If diet does play a factor, which I think it certainly does, then the products marketed to give you energy are probably not ultimately the key. At least that's how it felt on the road trip. If you've ever been on a road trip you know how easy it is to eat horrendous food. When the majority of your contact with food becomes rest stops, with a plethora of gas stations and fast food chains, then you are bound to make some questionable choices about food. But the worst part is that you actually start to believe the marketers, buying drinks and candy bars "designed" to give you more energy and keep you up when driving. Yeah I felt more comfortable sipping a green tea drink while driving, putting my faith in the caffeine to keep me alert, when really I was plenty alert before my shift, I just wanted the drink as an insurance policy, a "just in case." I think all of this energy marketing, including moderate amounts of caffeine, become placebo. I think we trick ourselves into thinking we could have even more energy, and if we could have more energy, it must mean we currently don't have enough. And if we don't have enough, we simply need these products to keep us alert and give us elevated energy levels, when really the whole time we have stayed at an even level, with our perceptions of our energy level fluctuating below and above the line based on our consumption of whatever foods we convince ourselves will affect this level.
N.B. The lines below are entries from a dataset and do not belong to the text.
-- ==== Sys2Proof/Machine/Dispatch.lean ====
section
/-! DEFINITION.
The dispatch: one arm per command, each a direct call of its meaning. -/
namespace Sys2Proof.Machine
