-- ==== Sys2Proof/Certificates/Slice0/Obligations.lean ====
section
/-! DEFINITION.
The statements for the provers. Helpers in `Sys2Proof.Spec` say what several statements share; each statement is an
`Obligations.<Name>`. -/
namespace Sys2Proof.Spec

open Sys2Proof.Machine

/-- `c` completes from `s`, in a state that satisfies `P`. -/
def Ends (c : Instr) (s : State) (P : State → Prop) : Prop := ∃ t, exec c s = .next t ∧ P t

/-- Nothing of an earlier command waits: no memory write, and no lane for its taps. Every command leaves the machine so
(`Obligations.CommandsSettle`). -/
abbrev Settled (s : State) : Prop := (s.blk.lanes.all fun x => !x.2.loadDue) = true ∧ s.blk.memOps = []

/-- Every byte of HBM and every word of a RAM, but for those that `free` names, reads as before. -/
def MemKept (s t : State) (free : Ram → Nat → Bool) : Prop :=
  (∀ a, t.mem.rdByte a = s.mem.rdByte a) ∧ ∀ r i, i < 2 ^ 40 → free r i = false → t.mem.rd r i = s.mem.rd r i

/-- No memory changes. -/
def MemSame (s t : State) : Prop := t.mem = s.mem

/-- Every register but those that `free` names reads as before. -/
def RegsKept (s t : State) (free : Nat → Nat → Bool) : Prop :=
  ∀ u off, off < 1024 → free u off = false → t.blk.reg u off = s.blk.reg u off

/-! ## Zhovo: what an instruction of an engine leaves -/

/-- Engine `n` issues its next instruction under a true predicate, inside its fetch region, with no register of `regs` waiting
for a UGET. -/
abbrev Issues (s : State) (n pr : Nat) (regs : List Nat) : Prop :=
  Settled s ∧ s.blk.engLive n = true ∧ s.blk.fetchOk n (s.blk.eng n).pc = true ∧ (s.blk.eng n).pred pr = true ∧
    ((s.blk.eng n).gets.all fun g => g.wd == 0 || !regs.contains g.wd) = true

/-- An instruction of engine `n` leaves everything else: the other engines, every register but those of its CE page and of the
tally, every context, and all memory but the tracers and what `free` names. -/
def Elsewhere (s t : State) (n : Nat) (free : Ram → Nat → Bool) : Prop :=
  (∀ k, k ≠ n → t.blk.eng k = s.blk.eng k) ∧ RegsKept s t (fun u _ => u == U.ce n || u == U.tally) ∧
    t.blk.ctxs = s.blk.ctxs ∧ MemKept s t (fun r i => r == .tracer || free r i)

/-- Engine `n` is left as `h` with the program counter `pc`; only its tracer sampling count may differ. -/
def EngineIs (t : State) (n : Nat) (h : EngH) (pc : Word) : Prop :=
  { t.blk.eng n with samp := 0 } = { h with samp := 0, pc := pc }

/-- An instruction retires with the engine as `h` and the next address, and changes nothing elsewhere. -/
def Retires (s t : State) (n : Nat) (h : EngH) : Prop :=
  EngineIs t n h ((s.blk.eng n).pc + 4) ∧ Elsewhere s t n fun _ _ => false

/-- The two-source scalar instructions with their operations (R222). -/
def scalarOps : List ((Nat → Nat → Nat → Nat → Nat → Instr) × (Word → Word → Word)) :=
  [(.add, fun a b => a + b), (.sub, fun a b => a - b), (.and, fun a b => a &&& b), (.or, fun a b => a ||| b),
    (.xor, fun a b => a ^^^ b), (.andn, fun a b => a &&& ~~~b), (.shl, fun a b => a <<< (b.toNat % 64)),
    (.shr, fun a b => a >>> (b.toNat % 64)), (.sar, fun a b => a.sshiftRight (b.toNat % 64)), (.mul, fun a b => a * b),
    (.mulh, fun a b => ((a.signExtend 128 * b.signExtend 128) >>> 64).setWidth 64),
    (.minS, fun a b => if a.toInt ≤ b.toInt then a else b), (.maxS, fun a b => if a.toInt ≤ b.toInt then b else a),
    (.minu, fun a b => if a.toNat ≤ b.toNat then a else b), (.maxu, fun a b => if a.toNat ≤ b.toNat then b else a),
    (.extr, fun a b =>
      let l := if b.toNat / 256 % 64 = 0 then 64 else b.toNat / 256 % 64
      BitVec.ofNat 64 ((a.toNat >>> (b.toNat % 64)) % 2 ^ l))]

end Sys2Proof.Spec

open Sys2Proof Sys2Proof.Machine Sys2Proof.Spec

/-- R209: w0 reads as zero and discards writes, a scalar result clears the upper half, and p0 reads true and discards writes;
every other register and predicate keeps its value. -/
def Obligations.ZhovoRegisterFile : Prop :=
  ∀ (h : EngH) (r : Nat) (v : Word) (q : Quad) (i : Nat) (p : Bool),
    h.rd 0 = 0 ∧ (h.wr64 r v).rd r = (if r = 0 then 0 else v.setWidth 128) ∧ (h.wr r q).rd r = (if r = 0 then 0 else q) ∧
      (∀ k, k ≠ r → (h.wr r q).rd k = h.rd k) ∧ { h.wr r q with w := [] } = { h with w := [] } ∧
      h.pred 0 = true ∧ (∀ j, (h.setPred i p).pred j = if j ≠ 0 ∧ j = i then p else h.pred j) ∧
      { h.setPred i p with p := 0 } = { h with p := 0 }

/-- R222: the two-source scalar instructions write their result to wd, pc goes on by 4, and nothing else changes. -/
def Sys2Proof.Spec.ZhovoScalarResults : Prop :=
  ∀ x ∈ scalarOps, ∀ (n pr wd wa wb : Nat) (s : State), Issues s n pr [wd, wa, wb] →
    Ends (x.1 n pr wd wa wb) s fun t =>
      let h := s.blk.eng n
      Retires s t n (h.wr64 wd (x.2 (h.rd64 wa) (h.rd64 wb)))

/-- R220: under a false predicate an instruction has no effect but its retirement; here for every instruction of op 0x00 to 0x01 of
two sources and for the immediates. -/
def Obligations.ZhovoFalsePredicate : Prop :=
  ∀ (n pr wd wa wb imm off : Nat) (s : State), Settled s → s.blk.engLive n = true →
    s.blk.fetchOk n (s.blk.eng n).pc = true → (s.blk.eng n).pred pr = false →
      ∀ i ∈ (scalarOps.map fun x => x.1 n pr wd wa wb) ++ [Instr.clz n pr wd wa wb, .popc n pr wd wa wb, .movq n pr wd wa wb,
        .hiQ n pr wd wa wb, .join n pr wd wa wb, .airadd n pr wd wa wb, .airdif n pr wd wa wb, .addi n pr wd wa imm,
        .ld n pr wd wa imm, .st n pr wd wa imm, .br n pr off, .call n pr off, .jr n pr wd wa wb, .trap n pr wd wa wb,
        .syscall n pr wd wa wb, .eret n pr wd wa wb, .halt n pr wd wa wb, .uput n pr wd wa wb, .arm n pr wd wa wb],
        Ends i s fun t => Retires s t n (s.blk.eng n)

/-- R222: CLZ and POPC count the leading zeros and the set bits, MOVQ copies 128 bits, HI takes the upper half, JOIN joins two
low halves; AIRADD carries a valid stamp on, modulo the epochs, and AIRDIF answers the signed difference in Tc. -/
def Sys2Proof.Spec.ZhovoUnaryAndAirResults : Prop :=
  ∀ (n pr wd wa wb : Nat) (s : State), Issues s n pr [wd, wa, wb] →
    let h := s.blk.eng n
    let a := h.rd64 wa
    let c := h.rd64 wb
    (Ends (.clz n pr wd wa 0) s fun t => ∃ k, k ≤ 64 ∧ (∀ i, i < k → a.getLsbD (63 - i) = false) ∧
        (k < 64 → a.getLsbD (63 - k) = true) ∧ Retires s t n (h.wr64 wd (BitVec.ofNat 64 k))) ∧
    (Ends (.popc n pr wd wa 0) s fun t =>
        Retires s t n (h.wr64 wd (BitVec.ofNat 64 ((List.range 64).countP fun i => a.getLsbD i)))) ∧
    (Ends (.movq n pr wd wa 0) s fun t => Retires s t n (h.wr wd (h.rd wa))) ∧
    (Ends (.hiQ n pr wd wa 0) s fun t => Retires s t n (h.wr64 wd ((h.rd wa).extractLsb' 64 64))) ∧
    (Ends (.join n pr wd wa wb) s fun t => Retires s t n (h.wr wd (c ++ a))) ∧
    (stampValid a = true → Ends (.airadd n pr wd wa wb) s fun t => ∃ v, stampValid v = true ∧
        (tcOf v : Int) = ((tcOf a : Int) + c.toInt) % (2 ^ 39 * 19660800) ∧ Retires s t n (h.wr64 wd v)) ∧
    (stampValid a = true → stampValid c = true → Ends (.airdif n pr wd wa wb) s fun t =>
        Retires s t n (h.wr64 wd (BitVec.ofInt 64 ((tcOf a : Int) - tcOf c))))

namespace Sys2Proof.Spec

/-- The compares (R222). -/
def compareOps : List ((Nat → Nat → Nat → Nat → Nat → Instr) × (Word → Word → Bool)) :=
  [(.cmpEq, fun a b => a == b), (.cmpNe, fun a b => a != b), (.cmpLt, fun a b => a.slt b), (.cmpLe, fun a b => a.sle b),
    (.cmpLtu, fun a b => a.ult b), (.cmpLeu, fun a b => a.ule b)]

/-- The operations on predicates (R222). -/
def predicateOps : List ((Nat → Nat → Nat → Nat → Nat → Instr) × (Bool → Bool → Bool)) :=
  [(.pand, and), (.por, or), (.pxor, xor), (.pandn, fun p q => p && !q)]

/-- The immediate instructions (R223): an immediate below 64 for the shifts, of 13 bits for the others. -/
def immediateOps : List ((Nat → Nat → Nat → Nat → Nat → Instr) × Nat × (Word → BitVec 13 → Word)) :=
  [(.addi, 8192, fun a i => a + i.signExtend 64), (.andi, 8192, fun a i => a &&& i.signExtend 64),
    (.ori, 8192, fun a i => a ||| i.setWidth 64), (.xori, 8192, fun a i => a ^^^ i.setWidth 64),
    (.shli, 64, fun a i => a <<< i.toNat), (.shri, 64, fun a i => a >>> i.toNat), (.sari, 64, fun a i => a.sshiftRight i.toNat),
    (.cati, 8192, fun a i => (a <<< 13) ||| i.setWidth 64)]

/-- The comparison that bits [4:3] of CMPI's wd name. -/
def cmpiOp (k : Nat) (a b : Word) : Bool :=
  if k = 0 then a == b else if k = 1 then a != b else if k = 2 then a.slt b else a.ult b

end Sys2Proof.Spec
It seems like such a recent trend to re-frame our food in terms of energy. Don't we get energy from anything we eat? That's the nature of calories - ultimately a unit of energy content of food. So couldn't we say that a twinkie is an energy bar, because it has a lot of calories in it? No one would buy that, of course, because it is refined sugar and carbohydrates that provides quick energy but offers a crash just as sure. But Quaker Oats, whole grains, offer longer lasting energy, and also nutritional benefits beyond simple energy. Yet a new ad campaign, at least in NYC, frames these oats as units for delivering energy to propel humans through life. I think we miss something by looking for food solely for energy. We are not cars and food is not gasoline. We get more from food than just its caloric content. Otherwise the "ice cream diet" would be perfectly acceptable.
Next time you are in a supermarket, pay attention to food marketing. The next time you stop for coffee, consider if you are actually getting more energy than you would have had if you hadn't relied on coffee for energy for so long. I don't drink coffee so I can't answer that question. If you do really get more energy, maybe I will have to get to know my local barista. But ultimately I would like to know what you all think. Do we have a personal energy crisis? Do foods and drinks help us acheive a level of energy we wouldn't already be at if we didn't choose foods based on energy claims? Are there other factors to our energy level (like maybe drinking high fructose corn syrup and consuming nutritionally deficient foods actually lower our energy level, and fresh produce instead will deliver more energy)? You know what I think, but I want to know what you think. After all, this is just my opinion, hashed out during a Celtics game, as tenuous and as open to revision as any other argument I could make.